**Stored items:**
· · · · · · ·
-- ==== Sys2Proof/Laws/Ops.lean ====
section
/-! SUPPORT. What each shared operation can do, said once: the checks, ending a command, one decode attempt, and the
meanings that use them. -/

namespace Sys2Proof.Machine

@[simp] theorem respond_eq (st : Status) (cause : BitVec 2) (f : ResponseFields) (s : State) :
    respond st cause f s = .next (reply st cause f s) := rfl

@[simp] theorem raise_eq (st : Status) (cause : BitVec 2) (s : State) : raise st cause s = .next (reply st cause {} s) := rfl

@[simp] theorem raiseProtocol_eq (c : ProtoCause) (s : State) :
    raiseProtocol c s = .next (reply .protocolError (protoCode c) {} (setLatch c s)) := rfl

theorem whenOpen_closed {s : State} (h : s.sess = .closed) (k : Result) :
    whenOpen s k = .next (reply .notOpen 0 {} s) := by
  simp [whenOpen, h]

theorem whenOpen_opened {s : State} (h : s.sess = .opened) (k : Result) : whenOpen s k = k := by
  simp [whenOpen, h]

theorem whenUnlatched_set {s : State} (h : s.perr = true) (k : Result) :
    whenUnlatched s k = .next (reply .protocolError s.pcause {} s) := by
  simp [whenUnlatched, h]

theorem whenUnlatched_clear {s : State} (h : s.perr = false) (k : Result) : whenUnlatched s k = k := by
  simp [whenUnlatched, h]

/-- One decode attempt past its checks: the outcome of the decoder decides (41_decode.md R184, R186). -/
theorem attemptFrame_open {s : State} (ho : s.sess = .opened) (hp : s.perr = false) (maxLen : Nat)
    (taken : DecodedFrame → Nat) :
    attemptFrame maxLen taken s =
      match decodeFrame maxLen s.rxbuf with
      | .needMore => .next (reply .needMore 0 {} s)
      | .perror c => .next (reply .protocolError (protoCode c) {} (setLatch c s))
      | .frame d => .next (reply .ok 0 (frameFields d) (rxDrop (taken d) s))
      | .badRead => .fault .readBeyondRxbuf := by
  rw [attemptFrame, whenOpen_opened ho, whenUnlatched_clear hp]
  cases decodeFrame maxLen s.rxbuf <;> rfl

/-- Receiving a frame past its checks. -/
theorem receiveFrame_open {s : State} (ho : s.sess = .opened) (hp : s.perr = false) (maxLen : Nat) (opc : Opcode)
    (f : WireFrame) :
    receiveFrame maxLen opc f s =
      if overCap maxLen f.payload.length = true then
        .next (reply .protocolError (protoCode .lenOverCap) {} (setLatch .lenOverCap s))
      else .next (reply .ok 0 (frameFields (decodedOf opc f)) (rxDrop f.total s)) := by
  rw [receiveFrame, whenOpen_opened ho, whenUnlatched_clear hp]
  rfl

/-! ## The inversion of `exec` -/

/-- How a meaning can end at a state, with its conditions: its status, cause and response fields, and the state its
response is added to. -/
inductive Ends (i : Instr) (s : State) : Status → BitVec 2 → ResponseFields → State → Prop where
  | notOpen (hi : i ≠ .openSess) (ho : s.sess = .closed) : Ends i s .notOpen 0 {} s
  | stateError (hi : i = .openSess) (ho : s.sess = .opened) : Ends i s .stateError 0 {} s
  | latched (hi : answersFrame i = true ∨ ∃ n, i = .consume n) (ho : s.sess = .opened) (hp : s.perr = true) :
      Ends i s .protocolError s.pcause {} s
  | needMore (hi : answersFrame i = true) (ho : s.sess = .opened) (hp : s.perr = false) : Ends i s .needMore 0 {} s
  | newError (c : ProtoCause) (hi : answersFrame i = true) (ho : s.sess = .opened) (hp : s.perr = false) :
      Ends i s .protocolError (protoCode c) {} (setLatch c s)
  | inputError (c : InputCause) (hi : ∃ fin opc msk key data, i = .encode fin opc msk key data) :
      Ends i s .inputError (inputCode c) {} s
  | overflow (data : List Byte) (hi : i = .append data) (ho : s.sess = .opened)
      (hf : admits Config.rxbufCap (s.rxbuf.length + data.length) = false) : Ends i s .overflow 0 {} s
  | openIt (hi : i = .openSess) (ho : s.sess = .closed) : Ends i s .ok 0 {} (clearBlock .opened s)
  | closeIt (hi : i = .closeSess) (ho : s.sess = .opened) : Ends i s .ok 0 {} (clearBlock .closed s)
  | status (hi : i = .status) : Ends i s .ok 0 {} s
  | encoded (out : List Byte) (hi : ∃ fin opc msk key data, i = .encode fin opc msk key data) :
      Ends i s .ok 0 { out := some out } s
  | appended (data : List Byte) (hi : i = .append data) (ho : s.sess = .opened)
      (hf : admits Config.rxbufCap (s.rxbuf.length + data.length) = true) : Ends i s .ok 0 {} (rxAppend data s)
  | frame (d : DecodedFrame) (k : Nat) (hi : answersFrame i = true) (ho : s.sess = .opened) (hp : s.perr = false)
      (hd : FrameOk d) (hk : i = .decode → k = 0) : Ends i s .ok 0 (frameFields d) (rxDrop k s)
  | counted (n : Count) (hi : i = .consume n) (ho : s.sess = .opened) (hp : s.perr = false) :
      Ends i s .ok 0 { count := some (consumeCount n s.rxbuf) } (rxDrop (consumeCount n s.rxbuf) s)

/-- An operation answers with one of the ends. -/
def Answers (i : Instr) (s : State) (o : Result) : Prop :=
  ∀ t, o = .next t → ∃ st cause f u, t = reply st cause f u ∧ Ends i s st cause f u

theorem answers_reply {i : Instr} {s u : State} {st : Status} {cause : BitVec 2} {f : ResponseFields}
    (h : Ends i s st cause f u) : Answers i s (.next (reply st cause f u)) :=
  fun _ ht => ⟨st, cause, f, u, (Host.Outcome.next.inj ht).symm, h⟩

theorem answers_whenOpen {i : Instr} {s : State} {k : Result} (hi : i ≠ .openSess)
    (h : s.sess = .opened → Answers i s k) : Answers i s (whenOpen s k) := by
  cases ho : s.sess with
  | closed => rw [whenOpen_closed ho]; exact answers_reply (.notOpen hi ho)
  | opened => rw [whenOpen_opened ho]; exact h ho

theorem answers_whenUnlatched {i : Instr} {s : State} {k : Result}
    (hi : answersFrame i = true ∨ ∃ n, i = .consume n) (ho : s.sess = .opened)
    (h : s.perr = false → Answers i s k) : Answers i s (whenUnlatched s k) := by
  cases hp : s.perr with
  | true => rw [whenUnlatched_set hp]; exact answers_reply (.latched hi ho hp)
  | false => rw [whenUnlatched_clear hp]; exact h hp

theorem ne_of_answersFrame {i : Instr} (h : answersFrame i = true) : i ≠ .openSess := by
  rintro rfl; cases h

theorem answers_attemptFrame {i : Instr} {s : State} {maxLen : Nat} {taken : DecodedFrame → Nat}
    (hi : answersFrame i = true) (hk : i = .decode → ∀ d, taken d = 0) :
    Answers i s (attemptFrame maxLen taken s) := by
  refine answers_whenOpen (ne_of_answersFrame hi) fun ho => ?_
  refine answers_whenUnlatched (.inl hi) ho fun hp => ?_
  cases hd : decodeFrame maxLen s.rxbuf with
  | needMore => exact answers_reply (.needMore hi ho hp)
  | perror c => exact answers_reply (.newError c hi ho hp)
  | frame d => exact answers_reply (.frame d _ hi ho hp (frameOk_of_decodeFrame hd) fun h => hk h d)
  | badRead => intro t ht; cases ht

theorem answers_receiveFrame {i : Instr} {s : State} {maxLen : Nat} (opc : Opcode) (f : WireFrame)
    (hi : answersFrame i = true) (hd : i ≠ .decode) : Answers i s (receiveFrame maxLen opc f s) := by
  refine answers_whenOpen (ne_of_answersFrame hi) fun ho => ?_
  refine answers_whenUnlatched (.inl hi) ho fun hp => ?_
  split
  · exact answers_reply (.newError _ hi ho hp)
  · exact answers_reply (.frame _ _ hi ho hp (frameOk_decodedOf opc f) fun h => absurd h hd)

/-- Everything a meaning can do: a next state is one of the ends with its response added. -/
theorem exec_answers (i : Instr) (s : State) : Answers i s (exec i s) := by
  cases i with
  | openSess =>
    cases ho : s.sess with
    | closed => simp only [exec, execOpen, ho]; exact answers_reply (.openIt rfl ho)
    | opened => simp only [exec, execOpen, ho]; exact answers_reply (.stateError rfl ho)
  | closeSess => exact answers_whenOpen (by simp) fun ho => answers_reply (.closeIt rfl ho)
  | encode fin opc msk key data =>
    simp only [exec, execEncode]
    split
    · exact answers_reply (.inputError _ ⟨_, _, _, _, _, rfl⟩)
    · unfold encodeMasked
      split
      · exact answers_reply (.inputError _ ⟨_, _, _, _, _, rfl⟩)
      · exact answers_reply (.encoded _ ⟨_, _, _, _, _, rfl⟩)
  | append data =>
    refine answers_whenOpen (by simp) fun ho => ?_
    rw [rxbufFits_eq_admits]
    split
    · rename_i hf; exact answers_reply (.appended data rfl ho hf)
    · rename_i hf; exact answers_reply (.overflow data rfl ho (by simpa using hf))
  | decode => exact answers_attemptFrame rfl fun _ _ => rfl
  | recv => exact answers_attemptFrame rfl fun h => by cases h
  | consume n =>
    refine answers_whenOpen (by simp) fun ho => ?_
    exact answers_whenUnlatched (.inr ⟨n, rfl⟩) ho fun hp => answers_reply (.counted n rfl ho hp)
  | status => exact answers_reply (.status rfl)
  | frameContinuation f => exact answers_receiveFrame 0 f rfl (by simp)
  | frameText f => exact answers_receiveFrame 1 f rfl (by simp)
  | frameBinary f => exact answers_receiveFrame 2 f rfl (by simp)
  | frameRsvd3 f => exact answers_receiveFrame 3 f rfl (by simp)
  | frameRsvd4 f => exact answers_receiveFrame 4 f rfl (by simp)
  | frameRsvd5 f => exact answers_receiveFrame 5 f rfl (by simp)
  | frameRsvd6 f => exact answers_receiveFrame 6 f rfl (by simp)
  | frameRsvd7 f => exact answers_receiveFrame 7 f rfl (by simp)
  | frameClose f => exact answers_receiveFrame 8 f rfl (by simp)
  | framePing f => exact answers_receiveFrame 9 f rfl (by simp)
  | framePong f => exact answers_receiveFrame 10 f rfl (by simp)
  | frameRsvd11 f => exact answers_receiveFrame 11 f rfl (by simp)
  | frameRsvd12 f => exact answers_receiveFrame 12 f rfl (by simp)
  | frameRsvd13 f => exact answers_receiveFrame 13 f rfl (by simp)
  | frameRsvd14 f => exact answers_receiveFrame 14 f rfl (by simp)
  | frameRsvd15 f => exact answers_receiveFrame 15 f rfl (by simp)

/-- A frame row's meaning by its opcode. -/
theorem exec_frameInstr (opc : Opcode) (f : WireFrame) (s : State) :
    exec (frameInstr opc f) s = receiveFrame Config.maxPayloadLen opc f s := by
  obtain ⟨⟨n, hn⟩⟩ := opc
  interval_cases n <;> rfl

/-! ## The form of memory -/

theorem reset_memory_wf : Memory.wf State.reset = true := by decide

theorem rxDrop_memory_wf {s : State} (k : Nat) (h : Memory.wf s = true) : Memory.wf (rxDrop k s) = true := by
  simp only [Memory.wf, rxbufFits_eq_admits] at *
  exact admits_mono (by simp) h

theorem rxAppend_memory_wf {data : List Byte} {s : State}
    (h : rxbufFits (s.rxbuf.length + data.length) = true) : Memory.wf (rxAppend data s) = true := by
  simpa [Memory.wf] using h

theorem clearBlock_memory_wf (x : Session) (s : State) : Memory.wf (clearBlock x s) = true := by
  simp [Memory.wf, rxbufFits]

theorem setLatch_memory_wf (c : ProtoCause) {s : State} (h : Memory.wf s = true) : Memory.wf (setLatch c s) = true := h

theorem reply_memory_wf (st : Status) (cause : BitVec 2) (f : ResponseFields) {s : State} (h : Memory.wf s = true) :
    Memory.wf (reply st cause f s) = true := h

/-- The address and byte pairs of RXBUF are strictly rising from 0, with one pair for each offset (20_memory.md R60). -/
theorem cells_addresses (s : State) : (Memory.cells s).map Prod.fst = List.range s.rxbuf.length := by
  simp [Memory.cells, Function.comp_def, List.zipIdx_map_snd, List.range_eq_range']

end Sys2Proof.Machine
end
· · · · · · ·
**WORK TASK:** After reading the entries above, report the number of lines that include the string "data". Give no other text.

**TASK SOLUTION:** 12